> **About this task**: The records that follow must all be duplicated exactly.
******
-- ==== Sys2Proof/Safety.lean ====
section
/-! DEFINITION. What counts as a safe run, the invariant of the machine, and the words statements use: which part of
the state an instruction may write. -/

namespace Sys2Proof.Machine

/-- A good state: the engine is running. Every kind of table T-FAULT leaves it (rule R173: the faulted state is never a
good final state). -/
def State.good (s : State) : Prop := s.run = .running

/-- A safe run of `k` cycles: it reaches a next state each time, and the engine is running before and after each. -/
def SafeFor : Nat → State → Prop
  | 0, s => s.good
  | k + 1, s => s.good ∧ ∃ t, step s = .next t ∧ SafeFor k t

/-- The stack holds at most `STACK_DEPTH` entries (rules R10, R18). -/
def State.stackFits (s : State) : Prop := ∀ d, s.cfg.stackDepth = some d → s.stack.length ≤ d

/-- `0x200 ≤ END ≤ MEM_SIZE`, and the configuration is in the ranges of table T-PARAM (rules R4, R185). -/
def State.launchLegal (s : State) : Prop :=
  0x200 ≤ s.endAddr ∧ s.endAddr ≤ s.cfg.memSize ∧ s.cfg.legal = true

/-- No cell at or above `END` differs from what it read as at reset: the engine never writes one (rule R42). -/
def State.aboveEndUntouched (s : State) : Prop := ∀ a, s.endAddr ≤ a → s.mem.read a = Memory.background a

/-- The invariant of the machine. -/
structure State.Inv (s : State) : Prop where
  memory : s.mem.wf
  stack : s.stackFits
  launch : s.launchLegal
  above : s.aboveEndUntouched

/-- A part of the state other than the general registers and `pc`. -/
inductive Part
  | DT | ST | I | stack | run | pixels | events | latch | memory | parameters | draws
  deriving DecidableEq, Repr

/-- `s` and `t` agree on a part. For memory: every byte reads the same. -/
def Part.same (p : Part) (s t : State) : Prop :=
  match p with
  | .DT => t.DT = s.DT
  | .ST => t.ST = s.ST
  | .I => t.I = s.I
  | .stack => t.stack = s.stack
  | .run => t.run = s.run
  | .pixels => t.pixels = s.pixels
  | .events => t.events = s.events
  | .latch => t.latch = s.latch
  | .memory => ∀ a, t.mem.read a = s.mem.read a
  | .parameters => t.endAddr = s.endAddr ∧ t.cfg = s.cfg
  | .draws => t.draws = s.draws

/-- From `s` to `t` every general register outside `regs` and every part outside `parts` is unchanged; `pc` may
change. -/
def Frame (regs : List RegIdx) (parts : List Part) (s t : State) : Prop :=
  (∀ r, r ∉ regs → t.getV r = s.getV r) ∧ ∀ p, p ∉ parts → p.same s t

/-- The general registers an instruction may write: its destination and, for the four flag writers, `VF` (rule R12). -/
def regsWritten : Instr → List RegIdx
  | .ldVN x _ | .addVN x _ | .rndVN x _ | .ldVV x _ | .orVV x _ | .andVV x _ | .xorVV x _ | .subnVV x _
  | .ldVDT x | .ldVK x => [x]
  | .addVV x _ | .subVV x _ | .shrVV x _ => [x, VF]
  | .drw _ _ _ => [VF]
  | .load x => (List.finRange 16).filter (fun r => decide (r ≤ x))
  | .cls | .ret | .jp _ | .call _ | .seVN _ _ | .sneVN _ _ | .seVV _ _ | .sneVV _ _ | .ldIN _ | .skp _ | .sknp _
  | .ldDTV _ | .ldSTV _ | .addIV _ | .bcd _ | .dump _ => []

/-- The other parts an instruction may write when it completes (rules R13 to R21). -/
def partsWritten : Instr → List Part
  | .cls => [.pixels, .events]
  | .drw _ _ _ => [.pixels, .events]
  | .ret => [.stack]
  | .call _ => [.stack]
  | .skp _ | .sknp _ | .ldVK _ => [.latch]
  | .ldDTV _ => [.DT]
  | .ldSTV _ => [.ST]
  | .ldIN _ | .addIV _ => [.I]
  | .bcd _ | .dump _ => [.memory]
  | .rndVN _ _ => [.draws]
  | .jp _ | .seVN _ _ | .sneVN _ _ | .seVV _ _ | .sneVV _ _ | .ldVN _ _ | .addVN _ _ | .ldVV _ _ | .orVV _ _
  | .andVV _ _ | .xorVV _ _ | .addVV _ _ | .subVV _ _ | .shrVV _ _ | .subnVV _ _ | .ldVDT _ | .load _ => []

/-- The byte a consuming read of the latch gives (rule R15): the code zero-extended, or `NOKEY`. -/
def latchByte (s : State) : Byte :=
  match s.latch with
  | some k => k.setWidth 8
  | none => Config.noKey

/-- The sprite of `DRW Vx, Vy, n` has a set bit whose target is column `a`, row `b` (rule R151): bit `q` of row `p`,
read from `I + p`, goes to column `(V[x] + (7 - q)) mod 64` of row `(V[y] + p) mod 32`. -/
def spriteCovers (s : State) (x y : RegIdx) (n : Nat) (a : Fin 64) (b : Fin 32) : Prop :=
  ∃ p q, p < n ∧ q < 8 ∧ (s.mem.read (s.I.toNat + p)).getLsbD q = true ∧
    a.val = ((s.getV x).toNat + (7 - q)) % 64 ∧ b.val = ((s.getV y).toNat + p) % 32

/-- The byte at `a` once the bytes `bs` are stored from `I` up (rules R44, R145): the stored byte inside them, the old
byte outside. -/
def overlaid (s : State) (bs : List Byte) (a : Nat) : Byte :=
  if s.I.toNat ≤ a then bs.getD (a - s.I.toNat) (s.mem.read a) else s.mem.read a

/-- The state with what no instruction reads blanked: the event queue and the sound timer (rules R20, R162). -/
def blankUnread (s : State) : State := { s with events := [], ST := 0 }

/-- Everything the drains of a run returned, in order (rule R184). -/
def drainedEvents : List HostResult → List Event
  | [] => []
  | .drained es :: rs => es ++ drainedEvents rs
  | .nothing :: rs => drainedEvents rs
  | .ran _ :: rs => drainedEvents rs

/-- A host action that is no reset. -/
def HostAction.keepsRun : HostAction → Bool
  | .reset _ => false
  | .step => true
  | .tick => true
  | .pushKey _ => true
  | .drain => true

end Sys2Proof.Machine
end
******
> **Output for this task**:
-- ==== Sys2Proof/Safety.lean ====
section
/-! DEFINITION. What counts as a safe run, the invariant of the machine, and the words statements use: which part of
the state an instruction may write. -/

namespace Sys2Proof.Machine

/-- A good state: the engine is running. Every kind of table T-FAULT leaves it (rule R173: the faulted state is never a
good final state). -/
def State.good (s : State) : Prop := s.run = .running

/-- A safe run of `k` cycles: it reaches a next state each time, and the engine is running before and after each. -/
def SafeFor : Nat → State → Prop
  | 0, s => s.good
  | k + 1, s => s.good ∧ ∃ t, step s = .next t ∧ SafeFor k t

/-- The stack holds at most `STACK_DEPTH` entries (rules R10, R18). -/
def State.stackFits (s : State) : Prop := ∀ d, s.cfg.stackDepth = some d → s.stack.length ≤ d

/-- `0x200 ≤ END ≤ MEM_SIZE`, and the configuration is in the ranges of table T-PARAM (rules R4, R185). -/
def State.launchLegal (s : State) : Prop :=
  0x200 ≤ s.endAddr ∧ s.endAddr ≤ s.cfg.memSize ∧ s.cfg.legal = true

/-- No cell at or above `END` differs from what it read as at reset: the engine never writes one (rule R42). -/
def State.aboveEndUntouched (s : State) : Prop := ∀ a, s.endAddr ≤ a → s.mem.read a = Memory.background a

/-- The invariant of the machine. -/
structure State.Inv (s : State) : Prop where
  memory : s.mem.wf
  stack : s.stackFits
  launch : s.launchLegal
  above : s.aboveEndUntouched

/-- A part of the state other than the general registers and `pc`. -/
inductive Part
  | DT | ST | I | stack | run | pixels | events | latch | memory | parameters | draws
  deriving DecidableEq, Repr

/-- `s` and `t` agree on a part. For memory: every byte reads the same. -/
def Part.same (p : Part) (s t : State) : Prop :=
  match p with
  | .DT => t.DT = s.DT
  | .ST => t.ST = s.ST
  | .I => t.I = s.I
  | .stack => t.stack = s.stack
  | .run => t.run = s.run
  | .pixels => t.pixels = s.pixels
  | .events => t.events = s.events
  | .latch => t.latch = s.latch
  | .memory => ∀ a, t.mem.read a = s.mem.read a
  | .parameters => t.endAddr = s.endAddr ∧ t.cfg = s.cfg
  | .draws => t.draws = s.draws

/-- From `s` to `t` every general register outside `regs` and every part outside `parts` is unchanged; `pc` may
change. -/
def Frame (regs : List RegIdx) (parts : List Part) (s t : State) : Prop :=
  (∀ r, r ∉ regs → t.getV r = s.getV r) ∧ ∀ p, p ∉ parts → p.same s t

/-- The general registers an instruction may write: its destination and, for the four flag writers, `VF` (rule R12). -/
def regsWritten : Instr → List RegIdx
  | .ldVN x _ | .addVN x _ | .rndVN x _ | .ldVV x _ | .orVV x _ | .andVV x _ | .xorVV x _ | .subnVV x _
  | .ldVDT x | .ldVK x => [x]
  | .addVV x _ | .subVV x _ | .shrVV x _ => [x, VF]
  | .drw _ _ _ => [VF]
  | .load x => (List.finRange 16).filter (fun r => decide (r ≤ x))
  | .cls | .ret | .jp _ | .call _ | .seVN _ _ | .sneVN _ _ | .seVV _ _ | .sneVV _ _ | .ldIN _ | .skp _ | .sknp _
  | .ldDTV _ | .ldSTV _ | .addIV _ | .bcd _ | .dump _ => []

/-- The other parts an instruction may write when it completes (rules R13 to R21). -/
def partsWritten : Instr → List Part
  | .cls => [.pixels, .events]
  | .drw _ _ _ => [.pixels, .events]
  | .ret => [.stack]
  | .call _ => [.stack]
  | .skp _ | .sknp _ | .ldVK _ => [.latch]
  | .ldDTV _ => [.DT]
  | .ldSTV _ => [.ST]
  | .ldIN _ | .addIV _ => [.I]
  | .bcd _ | .dump _ => [.memory]
  | .rndVN _ _ => [.draws]
  | .jp _ | .seVN _ _ | .sneVN _ _ | .seVV _ _ | .sneVV _ _ | .ldVN _ _ | .addVN _ _ | .ldVV _ _ | .orVV _ _
  | .andVV _ _ | .xorVV _ _ | .addVV _ _ | .subVV _ _ | .shrVV _ _ | .subnVV _ _ | .ldVDT _ | .load _ => []

/-- The byte a consuming read of the latch gives (rule R15): the code zero-extended, or `NOKEY`. -/
def latchByte (s : State) : Byte :=
  match s.latch with
  | some k => k.setWidth 8
  | none => Config.noKey

/-- The sprite of `DRW Vx, Vy, n` has a set bit whose target is column `a`, row `b` (rule R151): bit `q` of row `p`,
read from `I + p`, goes to column `(V[x] + (7 - q)) mod 64` of row `(V[y] + p) mod 32`. -/
def spriteCovers (s : State) (x y : RegIdx) (n : Nat) (a : Fin 64) (b : Fin 32) : Prop :=
  ∃ p q, p < n ∧ q < 8 ∧ (s.mem.read (s.I.toNat + p)).getLsbD q = true ∧
    a.val = ((s.getV x).toNat + (7 - q)) % 64 ∧ b.val = ((s.getV y).toNat + p) % 32

/-- The byte at `a` once the bytes `bs` are stored from `I` up (rules R44, R145): the stored byte inside them, the old
byte outside. -/
def overlaid (s : State) (bs : List Byte) (a : Nat) : Byte :=
  if s.I.toNat ≤ a then bs.getD (a - s.I.toNat) (s.mem.read a) else s.mem.read a

/-- The state with what no instruction reads blanked: the event queue and the sound timer (rules R20, R162). -/
def blankUnread (s : State) : State := { s with events := [], ST := 0 }

/-- Everything the drains of a run returned, in order (rule R184). -/
def drainedEvents : List HostResult → List Event
  | [] => []
  | .drained es :: rs => es ++ drainedEvents rs
  | .nothing :: rs => drainedEvents rs
  | .ran _ :: rs => drainedEvents rs

/-- A host action that is no reset. -/
def HostAction.keepsRun : HostAction → Bool
  | .reset _ => false
  | .step => true
  | .tick => true
  | .pushKey _ => true
  | .drain => true

end Sys2Proof.Machine
end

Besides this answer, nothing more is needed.